You’ll want to know about the department that our role is in…
Our Service Reliability Team bridge the gap between operations and software developers. They encompass a wide range of responsibilities including managing and monitoring system availability, performance, efficiency, incident response as well as ensuring that software is deployed properly and delivering a reliable service to end users so when the finished product is ready for production, there are no surprises.
The department operates between the hours of 08:00 and 18:00, Monday to Friday. The breakdown of your normal hours of work will be by agreement with your Line Manager.
The role:
An SRE Monitoring Engineer is responsible for ensuring that all systems, applications, and networks function efficiently by continuously monitoring their performance, availability, and security. They set up and maintain monitoring tools, insights, and alerts to ensure software applications and systems are running properly. The focus is on systems and application monitoring (log, metrics events), covering existing and open-source monitoring tooling.
Tasks & responsibilities include:
- Implement and monitor system checks for early detection of potential problems
- Develop visualizations in Grafana and Azure Application Insights for end-user experience, application, infrastructure, and security
- Apply strong technical skills and good business knowledge together with investigative techniques to identify and resolve issues efficiently and in a timely manner.

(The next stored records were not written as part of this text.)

-- ==== Sys2Proof/Machine/State.lean ====
section
/-! DEFINITION. The state of the block: plain data, one home for every piece of state the manual names.

Every object of the dictionary (R31) has its home in `od.dict`, a sparse canonical store keyed by (index, row,
subindex), unless a typed field below holds it; `Machine/Objects.lean` gives the defaults that unlisted keys read, and
`Machine/Live.lean` the objects whose home is a typed field. Every counter (R376) has its home in `counters`. -/

namespace Sys2Proof.Machine

/-! ## Dictionary -/

/-- One staged write of an RWC object (R44). -/
structure StagedWrite where
  key : Key
  value : Int
  chan : Nat
deriving DecidableEq, Repr

/-- A sealed staging set (R45): value 1 applies it at the next boundary, 2 at the next mode switch. -/
structure Sealed where
  atModeSwitch : Bool
  writes : List StagedWrite
  /-- The cycle in which it was sealed, and the instant in `State.elapsed`. -/
  cycle : Nat
  since : Nat
deriving DecidableEq, Repr

/-- One row of 0x1F80 ClampLog (Table 2.8). -/
structure ClampRecord where
  time : Nat
  key : Key
  chan : Nat
  reason : Nat
  requested : Int
  applied : Int
deriving DecidableEq, Repr

/-- The byte-addressed buffers and memories, each sparse, in the canonical form of `Memory.wf`; an unlisted byte reads 0
(DESIGN CHOICE, unsafe: log entry 7). -/
structure Buffers where
  /-- MBXREQ and MBXRSP of the PF0 mailbox. -/
  mailboxRequest : Memory
  mailboxResponse : Memory
  /-- 0x2040:00 ImageBuffer (R53). -/
  image : Memory
  /-- Grove signal stores: address 65,536 x grove + offset (R204). -/
  stores : Memory
  /-- Inbound image buffers: address 65,536 x image + offset (R224). -/
  inbound : Memory
  /-- Accepted outbound images: address 65,536 x image + offset (R227). -/
  outbound : Memory
  /-- Engine data memories: address 65,536 x engine + offset (R9). -/
  engines : Memory
  /-- What the instruction memory of every engine holds: the engine firmware, part 3 (R9; DEDUCED, safe: log entry 50). -/
  instructions : Memory
  /-- KREQ and KRSP of the Kiln mailbox. -/
  kilnRequest : Memory
  kilnResponse : Memory
deriving DecidableEq, Repr

/-- The PF0 mailbox registers (Tables 2.5 and 2.6) and the module's own copy of the request. -/
structure Mailbox where
  tagReg : Nat
  busy : Bool
  done : Bool
  overrun : Bool
  tag : Nat
  msgStatus : Nat
  buffer : Bytes
deriving DecidableEq, Repr

structure Dictionary where
  /-- Applied values that differ from the default (R31). -/
  dict : List (Key × Int)
  /-- The open staging set (R44). -/
  staged : List StagedWrite
  /-- The sealed staging set (R45). -/
  sealedSet : Option Sealed
  /-- 0x1F80, newest first, at most 256 (R49). -/
  clampLog : List ClampRecord
  mailbox : Mailbox
  /-- An image is being applied (R53). -/
  imageBusy : Bool
  /-- The commons controller is restarting (R30). -/
  controllerDown : Bool
deriving DecidableEq, Repr

/-! ## Events -/

/-- A stamped event record (Table 11.5); `queue` names the ring's own event queue for ring events (R260). -/
structure EventRecord where
  seq : Nat
  sec : Nat
  ns : Nat
  severity : Nat
  source : Nat
  reason : Nat
  arg : Nat
  queue : Option Nat
deriving DecidableEq, Repr

/-- An event raised by the command in progress: severity, source, reason, argument, and the ring's queue. -/
structure Raised where
  severity : Nat
  source : Nat
  reason : Nat
  arg : Nat
  queue : Option Nat
deriving DecidableEq, Repr

/-- The event sequencer (R367). -/
structure Sequencer where
  /-- Raised in this datapath cycle and not stamped yet, in the order raised. -/
  raised : List Raised
  /-- Highest FIFO occupancy of this backbone cycle (R388). -/
  peak : Nat
  /-- The next sequence number. -/
  next : Nat
  /-- Records not yet delivered, oldest first. -/
  fifo : List EventRecord
  /-- Records of the last datapath cycle: the eight that the sequencer stamped in it, and those that wait in its FIFO beyond them. -/
  backlog : Nat
  /-- Events lost since event 921 was last raised. -/
  lost : Nat
  /-- The newest record (0xB020:00). -/
  newest : Option EventRecord
  /-- (source, argument) pairs already raised in this backbone cycle, for events limited to once per cycle. -/
  onceInCycle : List (Nat × Nat)
  /-- (source, argument) pairs already raised in this second. -/
  onceInSecond : List (Nat × Nat)
  /-- Notifications sent in this second, per destination row (R369). -/
  sentInSecond : List Nat
deriving DecidableEq, Repr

- Work on initiatives and continuous improvement processes around proactive application health, monitoring, reporting, and technical support.
- Act proactively and help organizations uncover performance bottlenecks across the system.

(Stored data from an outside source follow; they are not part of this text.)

/-- The effect of one update. -/
def Upd.apply : Upd → State → State
  | .obj k v, s => { s with od := { s.od with dict := dictSet s.od.dict k (defaultOf k) v } }
  | .defaults keep, s => { s with od := { s.od with dict := s.od.dict.filter fun e => keep e.1 } }
  | .stage w, s => { s with od := { s.od with staged := stageWrite s.od.staged w } }
  | .dropStaged, s => { s with od := { s.od with staged := [] } }
  | .seal m, s => { s with od := { s.od with sealedSet := some ⟨m, s.od.staged, s.cycle, s.elapsed⟩, staged := [] } }
  | .dropSealed, s => { s with od := { s.od with sealedSet := none } }
  | .clamp r, s => { s with od := { s.od with clampLog := (r :: s.od.clampLog).take 256 } }
  | .clearClamps, s => { s with od := { s.od with clampLog := [] } }
  | .mailbox f, s => { s with od := { s.od with mailbox := f s.od.mailbox } }
  | .write b off bs, s => { s with buffers := s.buffers.update b fun m => m.writeBytes off bs }
  | .wipe b, s => { s with buffers := s.buffers.update b fun _ => [] }
  | .imageBusy b, s => { s with od := { s.od with imageBusy := b } }
  | .controller b, s => { s with od := { s.od with controllerDown := b } }
  | .count item n, s =>
    { s with counters := s.counters.set item ((s.counters.getD item 0 + n) % 18446744073709551616) }
  | .clearBin item, s => if 11216 ≤ item then { s with counters := s.counters.erase item } else s
  | .raise e, s => { s with events := { s.events with raised := s.events.raised ++ [e] } }
  | .takeRaised, s => { s with events := { s.events with raised := [], backlog := s.events.backlog - 8 } }
  | .event sev src reason arg q, s => { s with events := pushEvent s.events (stampEvent s sev src reason arg q) }
  | .popEvent, s => { s with events := { s.events with fifo := s.events.fifo.drop 1 } }
  | .clearLost, s => { s with events := { s.events with lost := 0 } }
  | .once second src arg, s =>
    if second then { s with events := { s.events with onceInSecond := (src, arg) :: s.events.onceInSecond } }
    else { s with events := { s.events with onceInCycle := (src, arg) :: s.events.onceInCycle } }
  | .clearOnce second, s =>
    if second then { s with events := { s.events with onceInSecond := [] } }
    else { s with events := { s.events with onceInCycle := [], peak := s.events.backlog - 8 } }
  | .notified row, s =>
    { s with events := { s.events with
        sentInSecond := (padRow s.events.sentInSecond row).modify row (· + 1) } }
  | .clearNotified, s => { s with events := { s.events with sentInSecond := [] } }
  | .tick, s =>
    { s with clock := s.clock.tick (tickIncrement (s.obj 0x3001 4) s.time.servo.sigma), segments := tickSegments s }
  | .setClock t, s => { s with clock := Clock.ofUnits t }
  | .time f, s => { s with time := f s.time }
  | .pins f, s => { s with pins := f s.pins }
  | .ring f, s => { s with ring := f s.ring }
  | .segment p f, s => { s with segments := s.segments.set p (f (s.segments.getD p Segment.init)) }
  | .traffic f, s => { s with traffic := f s.traffic }
  | .messages f, s => { s with messages := f s.messages }
  | .txRing r f, s =>
    { s with host := { s.host with tx := s.host.tx.set r (f (s.host.tx.getD r HostRing.init)).norm } }
  | .rxRing r f, s =>
    { s with host := { s.host with rx := s.host.rx.set r (f (s.host.rx.getD r HostRing.init)).norm } }
  | .queue q f, s =>
    { s with host := { s.host with queues := s.host.queues.set q (f (s.host.queues.getD q EventQueue.init)).norm } }
  | .vector v f, s =>
    { s with host := { s.host with vectors := s.host.vectors.set v (f (s.host.vectors.getD v Vector.init)) } }
  | .function fn f, s =>
    { s with host := { s.host with functions := s.host.functions.set fn (f (s.host.functions.getD fn Function.init)) } }
  | .hostLinks n v a b, s => { s with host := { s.host with numVfs := n, vfEnable := v, linkUpA := a, linkUpB := b } }
  | .hostReads f, s => { s with host := { s.host with reads := f s.host.reads } }
  | .twin f, s => { s with twin := { f s.twin with mismatchLog := s.twin.mismatchLog } }
  | .mismatch r, s => { s with twin := { s.twin with mismatchLog := (r :: s.twin.mismatchLog).take 64 } }
  | .burnRevoked m, s => { s with otp := { s.otp with keyRevoked := s.otp.keyRevoked ||| m } }
  | .burnLocks m, s => { s with otp := { s.otp with locks := s.otp.locks ||| (m % 128) } }
  | .burnOwnerSlot a h, s =>
    if s.otp.ownerSlots.length < 16 then { s with otp := { s.otp with ownerSlots := s.otp.ownerSlots ++ [(a, h)] } }
    else s
  | .raiseRollback n, s => { s with otp := { s.otp with rollback := max s.otp.rollback (min n 64) } }
  | .burnDebug, s => { s with otp := { s.otp with
      debugOpened := true, hardwareUniqueKey := s.otp.hardwareUniqueKey ||| (2 ^ 256 - 1)
      deviceKeySeed := s.otp.deviceKeySeed ||| (2 ^ 256 - 1) } }
  | .flash f, s => { s with flash := f s.flash }
  | .kiln f, s => { s with kiln := f s.kiln }
  | .faultInstance k f, s =>
    { s with faults := { s.faults with
        instances := s.faults.instances.set k (f (s.faults.instances.getD k FaultInstance.init)) } }
  | .faults f, s => { s with faults := { f s.faults with instances := s.faults.instances } }
  | .reader f, s => { s with reader := f s.reader }
  | .canopy f, s => { s with canopy := { f s.canopy with wakeLog := s.canopy.wakeLog } }
  | .wake r, s => { s with canopy := { s.canopy with wakeLog := (r :: s.canopy.wakeLog).take 16 } }
  | .canopyReset, s => { s with canopy := { Canopy.reset with wakeLog := [] } }
  | .power f, s => { s with power := f s.power }
  | .useFree, s => { s with freeUsed := s.freeUsed + 1 }
  | .emit e, s => { s with out := s.out ++ [e] }
  | .restart, s =>
    { State.reset with pending := s.pending, otp := s.otp, flash := s.flash, canopy := s.canopy,
                       kiln := { Kiln.reset with randomUsed := s.kiln.randomUsed },
                       freeUsed := s.freeUsed, out := s.out,
                       od := { Dictionary.reset with dict := s.od.dict.filter fun e => canopyKey e.1 },
                       power := { PowerSide.reset with stkpos := s.power.stkpos, pcieMode := s.power.pcieMode,
                                                       sris := s.power.sris } }
where
  padRow (l : List Nat) (row : Nat) : List Nat := l ++ List.replicate (row + 1 - l.length) 0

/-! ## Effects -/

/-- An effect: a sequence of primitive updates, each chosen by looking at the state as it then stands. -/
inductive Eff where
  | skip
  | upd (u : Upd)
  | seq (a b : Eff)
  | look (f : State → Eff)

/-- Running an effect. -/
def Eff.run : Eff → State → State
  | .skip, s => s
  | .upd u, s => u.apply s
  | .seq a b, s => b.run (a.run s)
  | .look f, s => (f s).run s

/-- Effects one after another. -/
def Eff.all : List Eff → Eff
  | [] => .skip
  | e :: es => .seq e (Eff.all es)

/-- An effect under a condition. -/
def Eff.when (c : Bool) (e : Eff) : Eff := if c then e else .skip

/-- An effect under a condition on the state. -/
def Eff.whenS (c : State → Bool) (e : Eff) : Eff := .look fun s => if c s then e else .skip

/-- An effect for each element of a list, in order. -/
def Eff.forEach {α : Type} (l : List α) (f : α → Eff) : Eff := Eff.all (l.map f)

/-- An effect on the value of an option. -/
def Eff.ofOption {α : Type} (o : Option α) (f : α → Eff) : Eff :=
  match o with
  | some a => f a
  | none => .skip

/-- Whether every update an effect can issue, in any state, satisfies a predicate. -/
def Eff.Only (p : Upd → Prop) : Eff → Prop
  | .skip => True
  | .upd u => p u
  | .seq a b => a.Only p ∧ b.Only p
  | .look f => ∀ s, (f s).Only p

/-! ## Shared effects -/

/-- Writes an object. -/
def setObj (idx sub : Nat) (v : Int) (row : Nat := 0) : Eff := .upd (.obj ⟨idx, row, sub⟩ v)

/-- Writes an object with a natural number. -/
def setN (idx sub v : Nat) (row : Nat := 0) : Eff := setObj idx sub (v : Int) row

/-- Writes a BOOL object. -/
def setB (idx sub : Nat) (v : Bool) (row : Nat := 0) : Eff := setObj idx sub (if v then 1 else 0) row

/-- Writes a port object. -/
def setPort (p k sub : Nat) (v : Int) (row : Nat := 0) : Eff := setObj (portIdx p k) sub v row

/-- Adds to an unsigned status object that wraps at the size of its type. -/
def bumpObj (idx sub : Nat) (row : Nat := 0) (n : Nat := 1) : Eff :=
  .look fun s =>
    let m : Int := match cellOf idx sub with
      | some c => c.ty.maxVal + 1
      | none => 1
    setObj idx sub ((s.obj idx sub row + (n : Int)) % m) row

/-- Counts one (R376). -/
def count (item : Nat) : Eff := .upd (.count item 1)

/-- Counts `n`. -/
def countN (item n : Nat) : Eff := .upd (.count item n)

/-- Raises an event: it is counted (EventsRaised) and given to the sequencer (R367). -/
def raiseFull (severity source reason arg : Nat) (queue : Option Nat) : Eff :=
  .seq (count (commonsItem 70)) (.upd (.raise ⟨severity, source, reason, arg, queue⟩))

/-- Puts an event in front of those of a higher source; those of one source keep their order. -/
def insertRaised (e : Raised) : List Raised → List Raised
  | [] => [e]
  | x :: xs => if e.source ≤ x.source then e :: x :: xs else x :: insertRaised e xs

/-- The order of one datapath cycle (R367): ascending source, and the order raised within a source. -/
def sortRaised : List Raised → List Raised
  | [] => []
  | x :: xs => insertRaised x (sortRaised xs)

The successful candidate will have:
- Experience working with various monitoring tools (Grafana, Application Insights, etc)
- Hands-on experience in designing and building dashboards
- Hands-on experience with setting up and assisting incident management workflows
- Automation skills and the ability to automate a full DevOps/GitOPS pipeline. Must understand infrastructure and configurations, CI/CD pipelines, app performance monitoring, and more.
- Good technical knowledge in implementing, troubleshooting, and performance tuning of hardware, operating system, and system services.
Additional ‘desirable’ but not essential skills:
- Terraform
- Kubernetes
- Progressive Delivery tooling (eg Argo, flux)